-- ==== Sys2Proof/Machine/Consent.lean ====
section
/-! DEFINITION. Meanings of the consent commands (chapter 5). -/
namespace Sys2Proof.Machine
open Sys2Proof

/-- CONSENT_PROPOSE (R114, R130): the command's word with WITHDRAW = 0. -/
def execConsentPropose (ch : Channel) (w : Word) (s : State) : Host.Outcome State Fault Refusal :=
  .next (overChannel ch 0x300 (propose ch (w &&& ~~~(1#64 <<< 52))) s)

/-- CONSENT_WITHDRAW (R120): the command's word with WITHDRAW = 1. -/
def execConsentWithdraw (ch : Channel) (w : Word) (s : State) : Host.Outcome State Fault Refusal :=
  .next (overChannel ch 0x300 (withdraw ch (w ||| (1#64 <<< 52))) s)

/-- HASHING_COMPLETE (R116). -/
def execHashingComplete (scope : Fin 8) (s : State) : Host.Outcome State Fault Refusal := .next (hashingDone scope.val s)

/-- CONSENT_CONFIRM (R117, R118). -/
def execConsentConfirm (ch : Channel) (tag : Word) (s : State) : Host.Outcome State Fault Refusal :=
  .next (overChannel ch 0x310 (confirm ch tag) s)

/-- CONSENT_WINDOW_EXPIRY (R119). -/
def execConsentWindowExpiry (scope : Fin 8) (s : State) : Host.Outcome State Fault Refusal :=
  .next (windowExpiry scope.val s)

/-- COMMIT_POINT (R121 to R124). -/
def execCommitPoint (scope : Fin 8) (flashOk : Bool) (s : State) : Host.Outcome State Fault Refusal :=
  .next (commitPoint scope.val flashOk s)

/-- WARDEN_CONFIRM_RECEIVE (R455). -/
def execWardenConfirmReceive (src : BitVec 8) (tag : Word) (s : State) : Host.Outcome State Fault Refusal :=
  .next (wardenConfirm src.toNat tag s)

end Sys2Proof.Machine
end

• _Requirement_:
All that is needed is the exact run of lines above from the line containing "WITHDRAW = 1. -/" through the line containing "def execConsentWindowExpiry (scope", both of them included.

• _Written answer_:
/-- CONSENT_WITHDRAW (R120): the command's word with WITHDRAW = 1. -/
def execConsentWithdraw (ch : Channel) (w : Word) (s : State) : Host.Outcome State Fault Refusal :=
  .next (overChannel ch 0x300 (withdraw ch (w ||| (1#64 <<< 52))) s)

/-- HASHING_COMPLETE (R116). -/
def execHashingComplete (scope : Fin 8) (s : State) : Host.Outcome State Fault Refusal := .next (hashingDone scope.val s)

/-- CONSENT_CONFIRM (R117, R118). -/
def execConsentConfirm (ch : Channel) (tag : Word) (s : State) : Host.Outcome State Fault Refusal :=
  .next (overChannel ch 0x310 (confirm ch tag) s)

/-- CONSENT_WINDOW_EXPIRY (R119). -/
def execConsentWindowExpiry (scope : Fin 8) (s : State) : Host.Outcome State Fault Refusal :=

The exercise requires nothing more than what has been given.